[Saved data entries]

· · · · ·

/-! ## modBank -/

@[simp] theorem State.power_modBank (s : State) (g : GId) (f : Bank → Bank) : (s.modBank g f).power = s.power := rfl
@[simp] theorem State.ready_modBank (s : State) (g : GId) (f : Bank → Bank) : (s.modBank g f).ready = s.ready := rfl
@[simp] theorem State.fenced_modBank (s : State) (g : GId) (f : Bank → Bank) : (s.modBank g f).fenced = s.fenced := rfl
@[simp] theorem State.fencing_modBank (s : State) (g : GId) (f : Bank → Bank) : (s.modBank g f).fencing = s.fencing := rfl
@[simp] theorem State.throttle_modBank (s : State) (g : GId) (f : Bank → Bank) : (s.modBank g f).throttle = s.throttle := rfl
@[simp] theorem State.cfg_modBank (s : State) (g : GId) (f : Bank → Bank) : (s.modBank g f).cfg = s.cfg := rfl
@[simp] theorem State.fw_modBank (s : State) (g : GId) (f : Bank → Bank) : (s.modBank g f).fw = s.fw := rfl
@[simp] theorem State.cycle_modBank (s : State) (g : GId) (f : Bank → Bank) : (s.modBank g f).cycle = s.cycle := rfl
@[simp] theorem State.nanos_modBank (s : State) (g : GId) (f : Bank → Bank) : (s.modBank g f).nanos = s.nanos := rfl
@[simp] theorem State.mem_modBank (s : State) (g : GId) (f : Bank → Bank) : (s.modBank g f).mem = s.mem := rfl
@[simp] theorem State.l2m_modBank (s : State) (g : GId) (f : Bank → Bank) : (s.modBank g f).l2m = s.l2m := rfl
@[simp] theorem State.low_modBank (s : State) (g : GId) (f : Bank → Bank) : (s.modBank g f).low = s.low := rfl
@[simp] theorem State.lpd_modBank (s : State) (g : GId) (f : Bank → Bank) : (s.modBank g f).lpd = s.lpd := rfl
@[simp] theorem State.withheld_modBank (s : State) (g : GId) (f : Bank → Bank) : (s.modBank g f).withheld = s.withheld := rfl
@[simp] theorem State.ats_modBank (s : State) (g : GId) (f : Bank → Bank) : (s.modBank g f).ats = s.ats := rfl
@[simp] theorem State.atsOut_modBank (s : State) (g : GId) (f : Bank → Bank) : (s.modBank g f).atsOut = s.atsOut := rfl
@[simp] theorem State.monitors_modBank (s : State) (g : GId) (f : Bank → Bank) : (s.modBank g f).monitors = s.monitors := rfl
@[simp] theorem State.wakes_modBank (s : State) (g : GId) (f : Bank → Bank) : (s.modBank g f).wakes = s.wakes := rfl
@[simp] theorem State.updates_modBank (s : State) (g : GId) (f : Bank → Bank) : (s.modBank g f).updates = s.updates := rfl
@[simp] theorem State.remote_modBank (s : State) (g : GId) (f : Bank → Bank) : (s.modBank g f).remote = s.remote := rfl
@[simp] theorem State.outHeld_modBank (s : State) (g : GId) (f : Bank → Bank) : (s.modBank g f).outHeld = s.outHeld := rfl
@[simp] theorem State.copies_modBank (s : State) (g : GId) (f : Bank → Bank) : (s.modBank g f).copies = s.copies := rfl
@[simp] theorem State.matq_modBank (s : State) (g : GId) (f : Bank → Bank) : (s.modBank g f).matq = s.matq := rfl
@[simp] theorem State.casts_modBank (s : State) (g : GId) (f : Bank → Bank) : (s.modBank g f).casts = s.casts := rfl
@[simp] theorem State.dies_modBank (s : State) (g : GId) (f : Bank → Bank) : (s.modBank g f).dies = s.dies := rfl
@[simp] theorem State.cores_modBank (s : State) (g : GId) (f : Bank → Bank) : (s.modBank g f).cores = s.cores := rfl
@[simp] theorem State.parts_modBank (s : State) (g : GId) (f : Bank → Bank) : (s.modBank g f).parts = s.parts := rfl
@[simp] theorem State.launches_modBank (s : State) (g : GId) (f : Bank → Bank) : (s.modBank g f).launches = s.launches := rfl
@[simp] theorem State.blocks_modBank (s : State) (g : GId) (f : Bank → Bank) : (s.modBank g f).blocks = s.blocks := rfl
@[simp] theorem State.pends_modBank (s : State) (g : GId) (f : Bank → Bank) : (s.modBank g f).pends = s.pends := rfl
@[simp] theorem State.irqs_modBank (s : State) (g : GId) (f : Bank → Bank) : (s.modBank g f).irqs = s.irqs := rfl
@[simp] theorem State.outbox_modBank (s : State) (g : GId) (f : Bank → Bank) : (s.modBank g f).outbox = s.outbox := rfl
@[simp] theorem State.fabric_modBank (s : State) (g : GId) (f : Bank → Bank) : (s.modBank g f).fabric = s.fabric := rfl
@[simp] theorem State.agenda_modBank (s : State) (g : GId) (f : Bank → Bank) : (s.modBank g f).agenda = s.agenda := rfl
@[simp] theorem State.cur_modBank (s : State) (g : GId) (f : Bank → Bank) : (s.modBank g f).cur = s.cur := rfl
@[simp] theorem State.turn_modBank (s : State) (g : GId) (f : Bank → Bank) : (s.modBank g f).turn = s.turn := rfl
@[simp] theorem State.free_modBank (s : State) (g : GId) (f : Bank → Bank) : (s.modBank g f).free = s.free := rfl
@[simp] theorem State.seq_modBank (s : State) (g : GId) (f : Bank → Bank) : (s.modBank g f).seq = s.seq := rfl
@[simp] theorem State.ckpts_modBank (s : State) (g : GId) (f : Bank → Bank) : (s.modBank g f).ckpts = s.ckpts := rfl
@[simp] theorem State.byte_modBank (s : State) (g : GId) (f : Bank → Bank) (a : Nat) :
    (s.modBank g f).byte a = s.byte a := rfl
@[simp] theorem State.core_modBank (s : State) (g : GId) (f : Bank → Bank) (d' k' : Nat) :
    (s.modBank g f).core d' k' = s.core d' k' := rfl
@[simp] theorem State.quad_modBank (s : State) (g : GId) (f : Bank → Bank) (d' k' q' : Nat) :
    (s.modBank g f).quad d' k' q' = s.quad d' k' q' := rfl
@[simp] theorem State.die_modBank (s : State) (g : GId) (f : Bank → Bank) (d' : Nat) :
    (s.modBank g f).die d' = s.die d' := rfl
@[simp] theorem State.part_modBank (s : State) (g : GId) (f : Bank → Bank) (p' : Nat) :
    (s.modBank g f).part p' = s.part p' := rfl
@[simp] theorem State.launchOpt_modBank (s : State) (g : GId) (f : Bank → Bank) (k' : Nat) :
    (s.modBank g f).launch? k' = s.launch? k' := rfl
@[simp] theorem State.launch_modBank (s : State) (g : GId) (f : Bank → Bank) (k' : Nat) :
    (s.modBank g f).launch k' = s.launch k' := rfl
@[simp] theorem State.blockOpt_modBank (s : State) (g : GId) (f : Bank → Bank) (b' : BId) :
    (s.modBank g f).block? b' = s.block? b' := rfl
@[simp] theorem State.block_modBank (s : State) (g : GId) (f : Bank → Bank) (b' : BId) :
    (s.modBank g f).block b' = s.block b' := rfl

· · · · ·

> [WHAT THE TASK ASKS] Each entry must be reproduced exactly, with nothing added or dropped.

> [SOLUTION]
/-! ## modBank -/

@[simp] theorem State.power_modBank (s : State) (g : GId) (f : Bank → Bank) : (s.modBank g f).power = s.power := rfl
@[simp] theorem State.ready_modBank (s : State) (g : GId) (f : Bank → Bank) : (s.modBank g f).ready = s.ready := rfl
@[simp] theorem State.fenced_modBank (s : State) (g : GId) (f : Bank → Bank) : (s.modBank g f).fenced = s.fenced := rfl
@[simp] theorem State.fencing_modBank (s : State) (g : GId) (f : Bank → Bank) : (s.modBank g f).fencing = s.fencing := rfl
@[simp] theorem State.throttle_modBank (s : State) (g : GId) (f : Bank → Bank) : (s.modBank g f).throttle = s.throttle := rfl
@[simp] theorem State.cfg_modBank (s : State) (g : GId) (f : Bank → Bank) : (s.modBank g f).cfg = s.cfg := rfl
@[simp] theorem State.fw_modBank (s : State) (g : GId) (f : Bank → Bank) : (s.modBank g f).fw = s.fw := rfl
@[simp] theorem State.cycle_modBank (s : State) (g : GId) (f : Bank → Bank) : (s.modBank g f).cycle = s.cycle := rfl
@[simp] theorem State.nanos_modBank (s : State) (g : GId) (f : Bank → Bank) : (s.modBank g f).nanos = s.nanos := rfl
@[simp] theorem State.mem_modBank (s : State) (g : GId) (f : Bank → Bank) : (s.modBank g f).mem = s.mem := rfl
@[simp] theorem State.l2m_modBank (s : State) (g : GId) (f : Bank → Bank) : (s.modBank g f).l2m = s.l2m := rfl
@[simp] theorem State.low_modBank (s : State) (g : GId) (f : Bank → Bank) : (s.modBank g f).low = s.low := rfl
@[simp] theorem State.lpd_modBank (s : State) (g : GId) (f : Bank → Bank) : (s.modBank g f).lpd = s.lpd := rfl
@[simp] theorem State.withheld_modBank (s : State) (g : GId) (f : Bank → Bank) : (s.modBank g f).withheld = s.withheld := rfl
@[simp] theorem State.ats_modBank (s : State) (g : GId) (f : Bank → Bank) : (s.modBank g f).ats = s.ats := rfl
@[simp] theorem State.atsOut_modBank (s : State) (g : GId) (f : Bank → Bank) : (s.modBank g f).atsOut = s.atsOut := rfl
@[simp] theorem State.monitors_modBank (s : State) (g : GId) (f : Bank → Bank) : (s.modBank g f).monitors = s.monitors := rfl
@[simp] theorem State.wakes_modBank (s : State) (g : GId) (f : Bank → Bank) : (s.modBank g f).wakes = s.wakes := rfl
@[simp] theorem State.updates_modBank (s : State) (g : GId) (f : Bank → Bank) : (s.modBank g f).updates = s.updates := rfl
@[simp] theorem State.remote_modBank (s : State) (g : GId) (f : Bank → Bank) : (s.modBank g f).remote = s.remote := rfl
@[simp] theorem State.outHeld_modBank (s : State) (g : GId) (f : Bank → Bank) : (s.modBank g f).outHeld = s.outHeld := rfl
@[simp] theorem State.copies_modBank (s : State) (g : GId) (f : Bank → Bank) : (s.modBank g f).copies = s.copies := rfl
@[simp] theorem State.matq_modBank (s : State) (g : GId) (f : Bank → Bank) : (s.modBank g f).matq = s.matq := rfl
@[simp] theorem State.casts_modBank (s : State) (g : GId) (f : Bank → Bank) : (s.modBank g f).casts = s.casts := rfl
@[simp] theorem State.dies_modBank (s : State) (g : GId) (f : Bank → Bank) : (s.modBank g f).dies = s.dies := rfl
@[simp] theorem State.cores_modBank (s : State) (g : GId) (f : Bank → Bank) : (s.modBank g f).cores = s.cores := rfl
@[simp] theorem State.parts_modBank (s : State) (g : GId) (f : Bank → Bank) : (s.modBank g f).parts = s.parts := rfl
@[simp] theorem State.launches_modBank (s : State) (g : GId) (f : Bank → Bank) : (s.modBank g f).launches = s.launches := rfl
@[simp] theorem State.blocks_modBank (s : State) (g : GId) (f : Bank → Bank) : (s.modBank g f).blocks = s.blocks := rfl
@[simp] theorem State.pends_modBank (s : State) (g : GId) (f : Bank → Bank) : (s.modBank g f).pends = s.pends := rfl
@[simp] theorem State.irqs_modBank (s : State) (g : GId) (f : Bank → Bank) : (s.modBank g f).irqs = s.irqs := rfl
@[simp] theorem State.outbox_modBank (s : State) (g : GId) (f : Bank → Bank) : (s.modBank g f).outbox = s.outbox := rfl
@[simp] theorem State.fabric_modBank (s : State) (g : GId) (f : Bank → Bank) : (s.modBank g f).fabric = s.fabric := rfl
@[simp] theorem State.agenda_modBank (s : State) (g : GId) (f : Bank → Bank) : (s.modBank g f).agenda = s.agenda := rfl
@[simp] theorem State.cur_modBank (s : State) (g : GId) (f : Bank → Bank) : (s.modBank g f).cur = s.cur := rfl
@[simp] theorem State.turn_modBank (s : State) (g : GId) (f : Bank → Bank) : (s.modBank g f).turn = s.turn := rfl
@[simp] theorem State.free_modBank (s : State) (g : GId) (f : Bank → Bank) : (s.modBank g f).free = s.free := rfl
@[simp] theorem State.seq_modBank (s : State) (g : GId) (f : Bank → Bank) : (s.modBank g f).seq = s.seq := rfl
@[simp] theorem State.ckpts_modBank (s : State) (g : GId) (f : Bank → Bank) : (s.modBank g f).ckpts = s.ckpts := rfl
@[simp] theorem State.byte_modBank (s : State) (g : GId) (f : Bank → Bank) (a : Nat) :
    (s.modBank g f).byte a = s.byte a := rfl
@[simp] theorem State.core_modBank (s : State) (g : GId) (f : Bank → Bank) (d' k' : Nat) :
    (s.modBank g f).core d' k' = s.core d' k' := rfl
@[simp] theorem State.quad_modBank (s : State) (g : GId) (f : Bank → Bank) (d' k' q' : Nat) :
    (s.modBank g f).quad d' k' q' = s.quad d' k' q' := rfl
@[simp] theorem State.die_modBank (s : State) (g : GId) (f : Bank → Bank) (d' : Nat) :
    (s.modBank g f).die d' = s.die d' := rfl
@[simp] theorem State.part_modBank (s : State) (g : GId) (f : Bank → Bank) (p' : Nat) :
    (s.modBank g f).part p' = s.part p' := rfl
@[simp] theorem State.launchOpt_modBank (s : State) (g : GId) (f : Bank → Bank) (k' : Nat) :
    (s.modBank g f).launch? k' = s.launch? k' := rfl
@[simp] theorem State.launch_modBank (s : State) (g : GId) (f : Bank → Bank) (k' : Nat) :
    (s.modBank g f).launch k' = s.launch k' := rfl
@[simp] theorem State.blockOpt_modBank (s : State) (g : GId) (f : Bank → Bank) (b' : BId) :
    (s.modBank g f).block? b' = s.block? b' := rfl
@[simp] theorem State.block_modBank (s : State) (g : GId) (f : Bank → Bank) (b' : BId) :
    (s.modBank g f).block b' = s.block b' := rfl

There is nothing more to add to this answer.